🤖 AI Summary
Current agentic AI systems suffer from fragility and unreliability due to their reliance on large language models within control loops and heuristic-based safeguards. This work proposes Arbiter-K, a novel architecture that introduces a “governance-first” execution paradigm by treating underlying models as probabilistic processing units encapsulated within a deterministic neuro-symbolic kernel. Through a Semantic Instruction Set Architecture (Semantic ISA), the system translates probabilistic outputs into discrete, executable instructions. Security policies are embedded at the microarchitectural level, enabling runtime safety context management, construction of instruction dependency graphs, proactive taint propagation based on dataflow provenance, autonomous correction, and architectural rollback. Empirical evaluation on the OpenClaw and NanoBot benchmarks demonstrates that Arbiter-K intercepts 76%–95% of unsafe behaviors, achieving an absolute improvement of 92.79% over native policy baselines.
📝 Abstract
The transition of agentic AI from brittle prototypes to production systems is stalled by a pervasive crisis of craft. We suggest that the prevailing orchestration paradigm-delegating the system control loop to large language models and merely patching with heuristic guardrails-is the root cause of this fragility. Instead, we propose Arbiter-K, a Governance-First execution architecture that reconceptualizes the underlying model as a Probabilistic Processing Unit encapsulated by a deterministic, neuro-symbolic kernel.
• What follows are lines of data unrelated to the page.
theorem run_succ_of_fault (M : Host.Core) (n : Nat) (s : M.State) {f : M.Fault}
    (h : M.step s = .fault f) : M.run (n + 1) s = .fault f := by
  simp only [Host.Core.run, h]

theorem step_of_not_running {s : State} (h : ¬ s.running) : ∃ f, step s = .fault f := by
  cases hh : s.halted with
  | true => exact ⟨_, step_of_halted hh⟩
  | false =>
    cases hf : s.fault with
    | fetchFault => exact ⟨_, step_of_faulted hh hf⟩
    | none => exact absurd ⟨hh, hf⟩ h

/-- A machine with an admitted store runs on, or stops because it halted or faulted. -/
theorem run_never_refused (n : Nat) {s : State} (hs : s.admittedStore) (r : Refusal) :
    Host.Core.run Sys2Proof.core n s ≠ .refused r := by
  induction n generalizing s with
  | zero => nofun
  | succ n ih =>
    by_cases hrun : s.running
    · obtain ⟨t, ht, hstore⟩ := admittedProgramIsNeverRefused s hs hrun
      rw [run_succ ht]
      exact ih hstore
    · obtain ⟨f, hf⟩ := step_of_not_running hrun
      rw [run_succ_of_fault Sys2Proof.core n s hf]
      nofun

/-- Settles O55: the loader admits the program, presets keep the store, and `run_never_refused`. -/
theorem launchedMachineIsNeverRefused : Obligations.LaunchedMachineIsNeverRefused := by
  intro c m program ps s h
  obtain ⟨ha, hps⟩ := launch_ok h
  obtain ⟨-, hstore, -⟩ := State.presets_sameSetup hps
  have hs : s.admittedStore := by
    intro l hl
    rw [hstore] at hl
    exact ha l hl
  exact ⟨hs, fun n r => run_never_refused n hs r⟩

/-! ### What a launch answers -/

/-- The loader names the lowest slot with a malformed token (R73, U1). -/
theorem State.loadProgram_error {s : State} {program : List Line} {i : Nat} {l : Line}
    (hi : i < s.cfg.istoreSlots) (hl : program[i]? = some l)
    (hbad : (decodeLine l).admitted = false)
    (hlow : ∀ (j : Nat) (k : Line), j < i → program[j]? = some k → (decodeLine k).admitted = true) :
    s.loadProgram program = .error (.malformedOperand i) := by
  have hfind : (program.take s.cfg.istoreSlots).findIdx? (fun l => !(decodeLine l).admitted) =
      some i := by
    have htake {j : Nat} (hj : j < s.cfg.istoreSlots) :
        (program.take s.cfg.istoreSlots)[j]? = program[j]? := List.getElem?_take_of_lt hj
    obtain ⟨hlt, he⟩ := List.getElem?_eq_some_iff.1 ((htake hi).trans hl)
    refine List.findIdx?_eq_some_iff_getElem.2 ⟨hlt, by rw [he, hbad]; rfl, fun j hj => ?_⟩
    have hadm := hlow j _ hj
      ((htake (hj.trans hi)).symm.trans (List.getElem?_eq_getElem (hj.trans hlt)))
    rw [hadm]
    decide
  simp only [State.loadProgram, hfind]

/-- A preset fails exactly if it names a word that does not exist (log 22). -/
theorem State.preset_cases (s : State) (p : Preset) :
    ((∃ t, s.preset p = .ok t) ∧ ∀ k v, p = .word k v → k < s.cfg.memWords) ∨
    (∃ k v, p = .word k v ∧ s.cfg.memWords ≤ k ∧ s.preset p = .error (.noSuchWord k)) := by
  cases p with
  | reg r v => exact .inl ⟨⟨_, rfl⟩, nofun⟩
  | cmp v => exact .inl ⟨⟨_, rfl⟩, nofun⟩
  | word k v =>
    by_cases hk : k < s.cfg.memWords
    · exact .inl ⟨⟨_, if_pos hk⟩, by rintro _ _ ⟨⟩; exact hk⟩
    · exact .inr ⟨k, v, rfl, not_lt.1 hk, if_neg hk⟩

/-- The presets fail exactly if one names a word that does not exist, and the refusal names one. -/
theorem State.presets_cases (s : State) (ps : List Preset) :
    ((∃ t, s.presets ps = .ok t) ∧ ∀ k v, Preset.word k v ∈ ps → k < s.cfg.memWords) ∨
    (∃ k v, Preset.word k v ∈ ps ∧ s.cfg.memWords ≤ k ∧ s.presets ps = .error (.noSuchWord k)) := by
  induction ps generalizing s with
  | nil => exact .inl ⟨⟨s, rfl⟩, nofun⟩
  | cons p ps ih =>
    obtain ⟨⟨t, ht⟩, hp⟩ | ⟨k, v, hp, hk, he⟩ := s.preset_cases p
    · have hcfg := (State.preset_sameSetup ht).1
      have hps : s.presets (p :: ps) = t.presets ps := by simp only [State.presets, ht]
      rw [hps, ← hcfg]
      rw [← hcfg] at hp
      refine (ih t).imp ?_ ?_
      · rintro ⟨hok, hwords⟩
        refine ⟨hok, fun k v hmem => ?_⟩
        rcases List.mem_cons.1 hmem with e | hmem
        · exact hp k v e.symm
        · exact hwords k v hmem
      · rintro ⟨k, v, hmem, hk, he⟩
        exact ⟨k, v, List.mem_cons_of_mem p hmem, hk, he⟩
    · subst hp
      exact .inr ⟨k, v, List.mem_cons_self, hk, by simp only [State.presets, he]⟩

/-- The launch of an admitted program is the presets of the loaded reset state. -/
theorem launch_admitted {c : Config} {program : List Line}
    (h : ∀ l ∈ program.take c.istoreSlots, (decodeLine l).admitted = true) (m : Memory)
    (ps : List Preset) : launch c m program ps =
      State.presets { State.resetWith c m with store := program.take c.istoreSlots } ps := by
  have hload := (State.loadProgram_ok (s := State.resetWith c m)).2 ⟨h, rfl⟩
  simp only [launch, hload]
  rfl

/-- Settles O54: the loader finds the lowest malformed slot; only presets can refuse the rest. -/
theorem launchRefusesMalformedPrograms : Obligations.LaunchRefusesMalformedPrograms := by
  intro c m program ps
  refine ⟨fun i l hi hl hbad hlow => ?_, fun h hwords => ?_, fun h ⟨k, v, hmem, hk⟩ => ?_⟩
  · have hload := State.loadProgram_error (s := State.resetWith c m) hi hl hbad hlow
    simp only [launch, hload]
  · rw [launch_admitted h]
    obtain ⟨⟨s, hs⟩, -⟩ | ⟨k, v, hmem, hk, -⟩ := State.presets_cases
      { State.resetWith c m with store := program.take c.istoreSlots } ps
    · obtain ⟨-, hstore, -⟩ := State.presets_sameSetup hs
      exact ⟨s, hs, hstore⟩
    · exact absurd (hwords k v hmem) hk.not_gt
  · rw [launch_admitted h]
    obtain ⟨-, hwords⟩ | ⟨k', -, -, hk', he⟩ := State.presets_cases
      { State.resetWith c m with store := program.take c.istoreSlots } ps
    · exact absurd (hwords k v hmem) hk.not_gt
    · exact ⟨k', hk', he⟩

end Sys2Proof.Machine

/-! ## Operands and labels: the kind matrices, and the label resolver

A kind error is the first case of each data executor's `_cases` lemma and of no other executor. The
resolver is looked at through `State.resolveLabel_eq_some_iff`, a search through the populated lines. -/

namespace Sys2Proof.Machine

/-! ### Kind errors (R117, R171) -/

theorem State.moveExec_instrError_iff (s : State) (a b : Operand) :
    (s.moveExec a b).2 = .instrError ↔ moveAllowed a b = false := by
  obtain ⟨hk, he⟩ | ⟨hk, -, he⟩ | ⟨v, hk, -, -, he⟩ := s.moveExec_cases a b <;> simp [he, hk]

theorem State.addExec_instrError_iff (s : State) (a b : Operand) :
    (s.addExec a b).2 = .instrError ↔ moveAllowed a b = false := by
  obtain ⟨hk, he⟩ | ⟨hk, -, he⟩ | ⟨v, w, hk, -, -, he⟩ := s.addExec_cases a b <;> simp [he, hk]

theorem State.compareExec_instrError_iff (s : State) (a b : Operand) :
    (s.compareExec a b).2 = .instrError ↔ compareAllowed a b = false := by
  obtain ⟨hk, he⟩ | ⟨hk, -, he⟩ | ⟨v, w, hk, -, -, he⟩ := s.compareExec_cases a b <;> simp [he, hk]

theorem State.pushExec_instrError_iff (s : State) (a : Operand) :
    (s.pushExec a).2 = .instrError ↔ pushAllowed a = false := by
  obtain ⟨hk, he⟩ | ⟨hk, -, he⟩ | ⟨v, hk, -, -, he⟩ := s.pushExec_cases a <;> simp [he, hk]

theorem State.popExec_instrError_iff (s : State) (d : Operand) :
    (s.popExec d).2 = .instrError ↔ popAllowed d = false := by
  obtain ⟨hk, he⟩ | ⟨hk, -, he⟩ | ⟨hk, -, -, he⟩ := s.popExec_cases d <;> simp [he, hk]

theorem State.jumpExec_ne_instrError (s : State) (m : Cond) (t : Token) :
    (s.jumpExec m t).2 ≠ .instrError := by
  obtain e | e | ⟨a, -, -, e⟩ := s.jumpExec_cases m t <;> simp [e]

/-- CALL pushes a register, a kind that PUSHL accepts. -/
theorem State.callExec_ne_instrError (s : State) (t : Token) :
    (s.callExec t).2 ≠ .instrError := by
  obtain e | ⟨a, -, e⟩ := s.callExec_cases t
  · simp [e]
  · simp [e, State.pushExec_instrError_iff, pushAllowed]

/-- RET pops into a register, a kind that POPL accepts. -/
theorem State.retExec_ne_instrError (s : State) : s.retExec.2 ≠ .instrError := by
  unfold State.retExec
  simp only [State.raise_eq]
  split
  · split <;> simp
  · simp [State.popExec_instrError_iff, popAllowed]

theorem controlAnswer_ne_instrError {i : Instr} {s : State} {p : State × Res}
    (hp : controlAnswer i s p) : p.2 ≠ .instrError := by
  rcases hp with ⟨m, t1, rfl, -⟩ | ⟨t1, -, rfl⟩ | ⟨-, rfl⟩ | ⟨-, rfl⟩
  · exact s.jumpExec_ne_instrError m t1
  · exact s.callExec_ne_instrError t1
  · exact s.retExec_ne_instrError
  · nofun

theorem isData_of_instrError {s t : State} {i : Instr} (he : exec i s = .next t)
    (hr : t.res = some .instrError) : isData i = true := by
  rcases exec_next he with ⟨hi, -⟩ | ⟨-, p, rfl, hp⟩ | ⟨-, rfl⟩
  · exact hi
  · exact absurd (Option.some.inj hr) (controlAnswer_ne_instrError hp)
  · cases hr

/-- Settles O26: each data executor errs exactly where its matrix does not allow the kinds, and an
instruction that answers `InstrError` is one of the five. -/
theorem kindMatricesDecideInstrError : Obligations.KindMatricesDecideInstrError := by
  refine ⟨fun s t1 t2 a b h1 h2 => ?_, fun s t1 a h1 => ?_, fun s t i => isData_of_instrError⟩
  · refine ⟨_, _, _, exec_movl h1 h2 s, exec_addl h1 h2 s, exec_cmpl h1 h2 s, ?_, ?_, ?_⟩
    · simp [State.moveExec_instrError_iff]
    · simp [State.addExec_instrError_iff]
    · simp [State.compareExec_instrError_iff]
  · refine ⟨_, _, exec_pushl h1 s, exec_popl h1 s, ?_, ?_⟩
    · simp [State.pushExec_instrError_iff]
    · simp [State.popExec_instrError_iff]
Arbiter-K implements a Semantic Instruction Set Architecture (ISA) to reify probabilistic messages into discrete instructions. This allows the kernel to maintain a Security Context Registry and construct an Instruction Dependency Graph at runtime, enabling active taint propagation based on the data-flow pedigree of each reasoning node. By leveraging this mechanism, Arbiter-K precisely interdicts unsafe trajectories at deterministic sinks (e.g., high-risk tool calls or unauthorized network egress) and enables autonomous execution correction and architectural rollback when security policies are triggered. Evaluations on OpenClaw and NanoBot demonstrate that Arbiter-K enforces security as a microarchitectural property, achieving 76% to 95% unsafe interception for a 92.79% absolute gain over native policies. The code is publicly available at https://github.com/cure-lab/ArbiterOS.